Evaluating sums of multivariate Gaussians is a common computational task in image processing, computer vision and learning, including in the general and powerful technique of kernel density estimation (KDE). The quadratic computational complexity of KDE is a significant barrier to practical applications. The fast Gauss transform (FGT) has successfully accelerated the kernel density estimation to linear time for low-dimensional problems. Unfortunately, direct extension of the FGT to higher-dimensional problems results in an algorithm whose cost grows exponentially with dimension, making it impractical for dimensions above three. We develop an improved fast Gauss transform (IFGT) in higher dimensions. A new multivariate expansion scheme and an adaptive space subdivision technique dramatically improve the performance. The IFGT has been applied to the mean shift algorithm achieving linear computational complexity, and been applied to applications such as image segmentation, and visual tracking.

Another issue when applying kernel methods to vision problems is that the statistical similarity measures commonly used were meant for low-dimensional problems. In particular similarity measures such as the Bhattacharya coefficient or the K-L distance were computed using histograms. When these measures are used for high-dimensional problems it is found that they are either unstable or not discriminative, and further are expensive to compute. We proposed a novel simple symmetric similarity function between kernel-density estimates of the model and target distributions.
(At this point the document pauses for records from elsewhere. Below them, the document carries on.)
/-! ### Writing fields -/

/-- A one-byte field. -/
def b1 (n : Nat) : List Byte := [BitVec.ofNat 8 n]

/-- A two-byte number, high byte first. -/
def b2 (n : Nat) : List Byte := [BitVec.ofNat 8 (n / 256), BitVec.ofNat 8 n]

/-- A two-byte number in two's complement. -/
def bInt (x : Int) : List Byte := b2 (BitVec.ofInt 16 x).toNat

/-- A four-byte number. -/
def b4 (w : Word32) : List Byte := b2 (w.toNat / 65536) ++ b2 (w.toNat % 65536)

/-- A set-or-clear item. -/
def bFlag (b : Bool) : List Byte := if b then [1] else [0]

/-- An optional field: a presence byte, then the field when present. -/
def bOpt {α : Type} (f : α → List Byte) : Option α → List Byte
  | some a => 1 :: f a
  | none => [0]

/-- A list: a one-byte count, then the items. -/
def bList {α : Type} (f : α → List Byte) (xs : List α) : List Byte := b1 xs.length ++ xs.flatMap f

/-! ### Named values: their place in the list of the rule that defines them -/

def Mode.code : Sys2Proof.Mode → Nat
  | .harbour => 0
  | .sea => 1
  | .maintenance => 2

def stationCode : Station → Nat
  | .bridge => 0
  | .stand => 1

def holderCode : Holder → Nat
  | .none => 0
  | .bridge => 1
  | .stand => 2

def regionCode : Region → Nat
  | .tuning => 0
  | .struct => 1

def roleCode : Role → Nat
  | .visorLock => 0
  | .stowageLock => 1
  | .cleat => 2
  | .flap => 3
  | .other => 4

def lockDirCode : LockDir → Nat
  | .engage => 0
  | .retract => 1

def axisDirCode : AxisDir → Nat
  | .opening => 0
  | .closing => 1

def policyCode : Policy → Nat
  | .stopGroup => 0
  | .carryOn => 1

def triCode : Tri → Nat
  | .yes => 0
  | .no => 1
  | .unknown => 2

def closedCode : Closed → Nat
  | .secured => 0
  | .notSecured => 1
  | .unknown => 2

def resultCode : Result → Nat
  | .ok => 0
  | .busy => 1
  | .refusedAuthority => 2
  | .refusedStation => 3
  | .refusedMode => 4
  | .refusedState => 5
  | .stillHeld => 6
  | .wrongLayout => 7
  | .badRecord => 8
  | .badValue => 9
  | .full => 10
  | .notFound => 11

def faultCodeCode : FaultCode → Nat
  | .sensorConflict => 0
  | .travelTimeout => 1
  | .coilFault => 2
  | .channelFault => 3
  | .skew => 4
  | .overtravel => 5
  | .stall => 6
  | .inposFailed => 7

def confirmedCode : Confirmed → Nat
  | .engaged => 0
  | .retracted => 1
  | .between => 2
  | .conflict => 3

def zoneCode : Zone → Nat
  | .closedEnd => 0
  | .openEnd => 1
  | .mid => 2
  | .unknown => 3

def driveCode : Drive → Nat
  | .idle => 0
  | .driving => 1
  | .settling => 2
  | .float => 3
  | .halted => 4

def freshnessCode : Freshness → Nat
  | .none => 0
  | .fresh => 1
  | .stale => 2

def pumpStateCode : PumpState → Nat
  | .stopped => 0
  | .starting => 1
  | .running => 2
  | .faulted => 3

def pumpCauseCode : PumpCause → Nat
  | .noStart => 0
  | .tripped => 1
  | .contactorFault => 2

def classCode : FlowClass → Nat
  | .locking => 0
  | .travel => 1

/-- The state of a GROUP_DRIVE, in the list of R72. -/
def groupStateCode : MotionState → Nat
  | .waitingFlow => 0
  | .driving => 1
  | .halted => 2
  | .done => 3
  | .failed => 4
  | .settling => 5

/-- The state of an AXIS_MOVE, in the list of R88. -/
def moveStateCode : MotionState → Nat
  | .waitingFlow => 0
  | .driving => 1
  | .settling => 2
  | .halted => 3
  | .done => 4
  | .failed => 5

def haltCode : HaltCause → Nat
  | .hold => 0
  | .noFlow => 1

/-- A GROUP_DRIVE's failure cause, in the list of R72. -/
def groupCauseCode : FailCause → Nat
  | .memberFaulted => 0
  | .point .sensorConflict => 1
  | .point .travelTimeout => 2
  | .point .coilFault => 3
  | .noFlow => 4
  | _ => 5

/-- An AXIS_MOVE's failure cause, in the list of R88. -/
def moveCauseCode : FailCause → Nat
  | .axisFaulted => 0
  | .windowProtected => 1
  | .notLanded => 2
  | .noFlow => 3
  | .point .channelFault => 4
  | .point .skew => 5
  | .point .stall => 6
  | .point .overtravel => 7
  | .point .inposFailed => 8
  | .point .coilFault => 9
  | .point .travelTimeout => 10
  | _ => 11

/-- A step's failure cause (R111): WAIT_EXPIRED is 0 for a WAIT; a motion's cause as its unit numbers it. -/
def stepCauseCode (k : StepKind) (c : FailCause) : Nat :=
  match k with
  | .driveGroup _ _ => groupCauseCode c
  | .moveAxis _ _ _ => moveCauseCode c
  | .floatAxis _ => 0
  | .wait _ _ _ => 0
  | .pause _ => 0
  | .call _ => 0

def memberCode : MemberState → Nat
  | .driving => 0
  | .backingOff => 1
  | .done => 2
  | .failed => 3

/-- An operation state; IDLE is 0 (R181). -/
def opStateCode : OpState → Nat
  | .running => 1
  | .holding => 2
  | .complete => 3
  | .aborted => 4

def causeKindCode : CauseKind → Nat
  | .stopRequest => 0
  | .permissive => 1
  | .stepFailed => 2
  | .authorityLost => 3
  | .runReleased => 4
  | .estop => 5
  | .pointFault => 6

def entryCode : EntryState → Nat
  | .active => 0
  | .halted => 1
  | .failed => 2

def stepKindCode : StepKind → Nat
  | .driveGroup _ _ => 0
  | .moveAxis _ _ _ => 1
  | .floatAxis _ => 2
  | .wait _ _ _ => 3
  | .pause _ => 4
  | .call _ => 5

def phaseCode : JogPhase → Nat
  | .waitingFlow => 0
  | .driving => 1
  | .ended => 2

def jogEndCode : JogEnd → Nat
  | .completed => 0
  | .expired => 1
  | .stopped => 2
  | .runReleased => 3
  | .estop => 4
  | .authorityLost => 5
  | .noFlow => 6
  | .positionLost => 7
  | .overtravel => 8

/-- CLEAR or ACTIVE (R150); the state before the first report is numbered after them (assumption 21). -/
def estopCode : Estop → Nat
  | .clear => 0
  | .active => 1
  | .undecided => 2

def alarmKindCode : AlarmKind → Nat
  | .closureLost => 0
  | .lockMovedAtSea => 1
  | .pointFault => 2
  | .transducerLost => 3
  | .pumpFault => 4
  | .estopActive => 5
  | .estopDiscrepancy => 6
  | .coilBankOff => 7
  | .floatLimit => 8
  | .rampLiftoff => 9
  | .bridgeLinkLost => 10
  | .vesselDataLost => 11
  | .restart => 12

def alarmStateCode : AlarmState → Nat
  | .unackActive => 0
  | .ackActive => 1
  | .unackCleared => 2

def raiseCode : RaiseDetail → Nat
  | .entered => 0
  | .displaced => 1
  | .lost => 2
  | .reactivated => 3

def resetCode : ResetKind → Nat
  | .por => 0
  | .xrst => 1

def estopDetailCode : EstopDetail → Nat
  | .active => 0
  | .discrepancy => 1
  | .clear => 2

def partPhaseCode : Phase → Nat
  | .checking => 0
  | .unconfigured => 1
  | .configured => 2

def commitCode : Commit → Nat
  | .idle => 0
  | .writing => 1
  | .done => 2

/-! ### Layout records (R185) -/

def putLock (d : LockDef) : List Byte :=
  b1 (roleCode d.role) ++ b1 d.engagedIn ++ b1 d.retractedIn ++ b1 d.engageCoil ++ b1 d.retractCoil ++ b2 d.flow ++
    b2 d.travelLimit

def putTransducer (t : Transducer) : List Byte := b1 t.input ++ b2 t.closedCount ++ b2 t.openCount

def putFloat (f : FloatDef) : List Byte := b1 f.coil ++ b2 f.low ++ b2 f.high

def putTip (t : TipDef) : List Byte := b1 t.input ++ b2 t.fullScale ++ b2 t.landing ++ b2 t.liftOff

/-- R4, R5 and R6 in their order. -/
def putAxis (d : AxisDef) : List Byte :=
  putTransducer d.transA ++ bOpt putTransducer d.transB ++ b2 d.travel ++ b2 d.endBand ++ b2 d.skewLimit ++
    b1 d.openOut ++ b1 d.closeOut ++ b2 d.qFull ++ b2 d.vMin ++ b2 d.vOpen ++ b2 d.vClose ++ b2 d.approach ++
    b2 d.inPos ++ b2 d.settle ++ b2 d.stallDelta ++ b2 d.stallWindow ++ b2 d.limitOpen ++ b2 d.limitClose ++
    bOpt putFloat d.float ++ bOpt putTip d.tip

/-- The kind, then R2, or R4, R5 and R6. -/
def putBody : PointBody → List Byte
  | .lock d => b1 0 ++ putLock d
  | .axis d => b1 1 ++ putAxis d

def putWindowRec (w : Window) : List Byte := bFlag w.enabled ++ b2 w.start ++ b2 w.range ++ b2 w.level ++ bFlag w.protect
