-- ==== Sys2Proof/WellFormed.lean ====
section
/-! DEFINITION. WellFormed.lean: which commands can be sent or can happen: operands within the width of the field that carries them (R176) or
within the inputs, outputs and measures of the part (chapter 0, R18, R21, R142, R148). Ranges that a rule answers are not checked here. -/
namespace Sys2Proof

/-- A one-byte field. -/
def fitsByte (n : Nat) : Bool := decide (n < 256)

/-- A two-byte number. -/
def fitsWord (n : Nat) : Bool := decide (n < 65536)

/-- A two-byte number in two's complement. -/
def fitsInt (x : Int) : Bool := decide (-32768 ≤ x) && decide (x < 32768)

/-- A discrete input of the part: 96 field inputs and three feedback terminals. -/
def DiscreteInput.wf : DiscreteInput → Bool
  | .field i => decide (i < 96)
  | .feedback p => decide (p < 3)

/-- A LOCK record in its fields. -/
def LockDef.wf (d : LockDef) : Bool :=
  [d.engagedIn, d.retractedIn, d.engageCoil, d.retractCoil].all fitsByte && [d.flow, d.travelLimit].all fitsWord

/-- A transducer in its fields. -/
def Transducer.wf (t : Transducer) : Bool := fitsByte t.input && fitsWord t.closedCount && fitsWord t.openCount

/-- An AXIS record in its fields. -/
def AxisDef.wf (d : AxisDef) : Bool :=
  d.transA.wf && d.transB.all Transducer.wf && [d.openOut, d.closeOut].all fitsByte &&
    [d.travel, d.endBand, d.skewLimit, d.qFull, d.vMin, d.vOpen, d.vClose, d.approach, d.inPos, d.settle, d.stallDelta, d.stallWindow,
      d.limitOpen, d.limitClose].all fitsWord &&
    d.float.all (fun f => fitsByte f.coil && fitsWord f.low && fitsWord f.high) &&
    d.tip.all (fun t => fitsByte t.input && fitsWord t.fullScale && fitsWord t.landing && fitsWord t.liftOff)

/-- A point record in its fields. -/
def PointBody.wf : PointBody → Bool
  | .lock d => d.wf
  | .axis d => d.wf

/-- A travel window in its fields. -/
def Window.wf (w : Window) : Bool := fitsWord w.start && fitsWord w.range && fitsWord w.level

/-- A group in its fields. -/
def GroupDef.wf (g : GroupDef) : Bool :=
  fitsByte g.members.length && g.members.all fitsByte && fitsWord g.retryLimit && fitsWord g.backOff

/-- A term in its fields. -/
def Term.wf (t : Term) : Bool :=
  fitsByte t.point &&
    match t.req with
    | .atLeast x => fitsWord x
    | .atMost x => fitsWord x
    | .engaged => true
    | .retracted => true
    | .atClosed => true
    | .atOpen => true

/-- A permissive entry in its fields. -/
def PermEntry.wf (e : PermEntry) : Bool :=
  (match e.subject with
    | .group g _ => fitsByte g
    | .axis p _ => fitsByte p) &&
    fitsByte e.require.length && e.require.all fitsByte && fitsByte e.forbid.length && e.forbid.all fitsByte

/-- An operation definition in its fields. -/
def OpDef.wf (d : OpDef) : Bool :=
  fitsByte d.name.length && fitsByte d.modes.length && fitsByte d.list && d.reverse.all fitsByte

/-- A step in its fields. -/
def Step.wf (st : Step) : Bool :=
  match st.kind with
  | .driveGroup g _ => fitsByte g
  | .moveAxis p t _ => fitsByte p &&
    match t with
    | .position x => fitsWord x
    | .closedEnd => true
    | .openEnd => true
  | .floatAxis p => fitsByte p
  | .wait c _ l => fitsByte c && fitsWord l
  | .pause t => fitsWord t
  | .call l => fitsByte l

/-- A header record in its fields. -/
def Header.wf (h : Header) : Bool := fitsByte h.visorCond && fitsByte h.innerCond && h.deckClear.all fitsByte && h.linkspan.all fitsByte

/-- A tuning record in its fields. -/
def Tuning.wf (t : Tuning) : Bool :=
  [t.travelPromotion, t.flowWait, t.idleTime, t.heelLimit, t.pitchLimit, t.attitudeHyst, t.windLimit, t.windHyst, t.debSensor,
    t.debGeneral, t.debFeedback].all fitsWord

/-- A record part in its fields. -/
def Given.wf {α : Type} (ok : α → Bool) : Given α → Bool
  | .absent => true
  | .present a => ok a
  | .outOfList => true

/-- The discrete changes of one sample instant name each input once. -/
def changesOnce : List (DiscreteInput × Bool) → Bool
  | [] => true
  | c :: r => !r.any (fun d => d.1 == c.1) && changesOnce r

/-- The command can be sent or can happen. -/
def Instr.wf : Instr → Bool
  | .powerOnReset _ => true
  | .xrst => true
  | .xrstRelease _ => true
  | .startupCheckEnd => true
  | .estopFirstReport _ _ => true
  | .timeStampTick => true
  | .debouncedValueChange changes => changes.all (fun c => c.1.wf) && changesOnce changes
  | .analogFilteredValue input count => decide (input < 12) && decide (count < 4096)
  | .recoveryTimerExpiry input => decide (input < 12)
  | .conflictTimerExpiry point => decide (point < 48)
  | .stalenessTimerExpiry => true
  | .startTimerExpiry pump => decide (pump < 3)
  | .runDownTimerExpiry pump => decide (pump < 3)
  | .idleTimerExpiry => true
  | .flowWaitExpiry motion => decide (motion < 8)
  | .memberTravelTimeout motion point => decide (motion < 8) && decide (point < 48)
  | .backOffExpiry motion point => decide (motion < 8) && decide (point < 48)
  | .controlInterval motion => decide (motion < 8)
  | .stallWindowEnd motion => decide (motion < 8)
  | .axisTravelTimeout motion => decide (motion < 8)
  | .settleEnd motion => decide (motion < 8)
  | .liftOffTimerExpiry point => decide (point < 48)
  | .waitStepExpiry slot => decide (slot < Config.inFlightMax)
  | .pauseExpiry slot => decide (slot < Config.inFlightMax)
  | .jogDurationExpiry => true
  | .jogAxisCheck => true
  | .coilFaultOpen out => decide (out < 48)
  | .coilFaultShort out => decide (out < 48)
  | .coilFaultStuck outs => outs.all (fun o => decide (o < 48)) && outs.Nodup
  | .darkPulse out _ => decide (out < 48)
  | .propFaultOpen out => decide (out < 8)
  | .propFaultShort out => decide (out < 8)
  | .estopChannelChange _ _ => true
  | .discrepancyTimerExpiry => true
  | .silenceTimerExpiry _ => true
  | .holdToRunExpiry => true
  | .interByteGap _ => true
  | .requestFrame _ bytes => decide (bytes.length ≤ 1026)
  | .badRecord _ _ => true
  | .status _ _ => true
  | .claimControl _ _ _ => true
  | .releaseControl _ _ => true
  | .holdToRun _ _ => true
  | .setMode _ _ mode => fitsByte mode
  | .consent _ _ _ => true
  | .vesselState _ _ heel pitch wind => fitsInt heel && fitsInt pitch && decide (0 ≤ wind) && decide (wind < 65536)
  | .startOperation _ _ op => fitsByte op
  | .stop _ _ => true
  | .resume _ _ => true
  | .reverse _ _ => true
  | .abort _ _ => true
  | .jog _ _ point dir duration => fitsByte point && fitsByte dir && fitsWord duration
  | .clearFaultPoint _ _ point => fitsByte point
  | .clearFaultPump _ _ pump => fitsByte pump
  | .resetEstop _ _ => true
  | .readPoint _ _ point => fitsByte point
  | .readConditions _ _ => true
  | .readOperation _ _ => true
  | .readPumps _ _ => true
  | .readAlarms _ _ position => fitsByte position
  | .ackAlarm _ _ what =>
    match what with
    | .all => true
    | .pair kind subj => fitsByte kind && fitsByte subj
  | .seekEvents _ _ choice n => fitsByte choice && fitsWord n
  | .readEvents _ _ => true
  | .layoutOpen _ _ region => fitsByte region
  | .layoutDiscard _ _ => true
  | .layoutCommit _ _ => true
  | .layoutWriteEnd => true
  | .putHeader _ _ h => h.all Header.wf
  | .putPump _ _ index r => fitsByte index && r.wf (fun p => fitsWord p.capacity && fitsWord p.startTime)
  | .putPoint _ _ index r => fitsByte index && r.wf PointBody.wf
  | .putWindow _ _ axis position r => fitsByte axis && fitsByte position && r.wf Window.wf
  | .putGroup _ _ index r => fitsByte index && r.wf GroupDef.wf
  | .putCondition _ _ index r => fitsByte index && r.wf (fun ts => fitsByte ts.length && ts.all Term.wf)
  | .putPermissive _ _ index r => fitsByte index && r.wf PermEntry.wf
  | .putOperation _ _ index r => fitsByte index && r.wf OpDef.wf
  | .listBegin _ _ list _ => fitsByte list
  | .putStep _ _ step => step.all Step.wf
  | .putTuning _ _ t => t.wf
  | .getHeader _ _ => true
  | .getPump _ _ index => fitsByte index
  | .getPoint _ _ index => fitsByte index
  | .getWindow _ _ axis position => fitsByte axis && fitsByte position
  | .getGroup _ _ index => fitsByte index
  | .getCondition _ _ index => fitsByte index
  | .getPermissive _ _ index => fitsByte index
  | .getOperation _ _ index => fitsByte index
  | .getListBegin _ _ list => fitsByte list
  | .getStep _ _ list index => fitsByte list && fitsByte index
  | .getTuning _ _ => true
  | .discreteSample on => on.all DiscreteInput.wf
  | .receivedByte _ _ => true

end Sys2Proof
end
The mean-shift algorithm is used to track objects by iteratively maximizing this similarity function. To alleviate the quadratic complexity of the density estimation, we employ Gaussian kernels and the IFGT, which leads to very efficient and robust nonparametric tracking algorithms. The proposed algorithms are tested with several image sequences and shown to achieve robust real-time tracking performance.

The amount of computation required for the recently popular kernel machines used in learning grows with $N$ training samples at least as $O(N^2)$. Such a computational complexity is significant even for moderate size problems and is prohibitive for large datasets. We present an approximation technique based on the IFGT to reduce the computation into $O(N)$. We also give error bound for the approximation, and show experimental results on the UCI datasets without significant decreasing in the accuracy.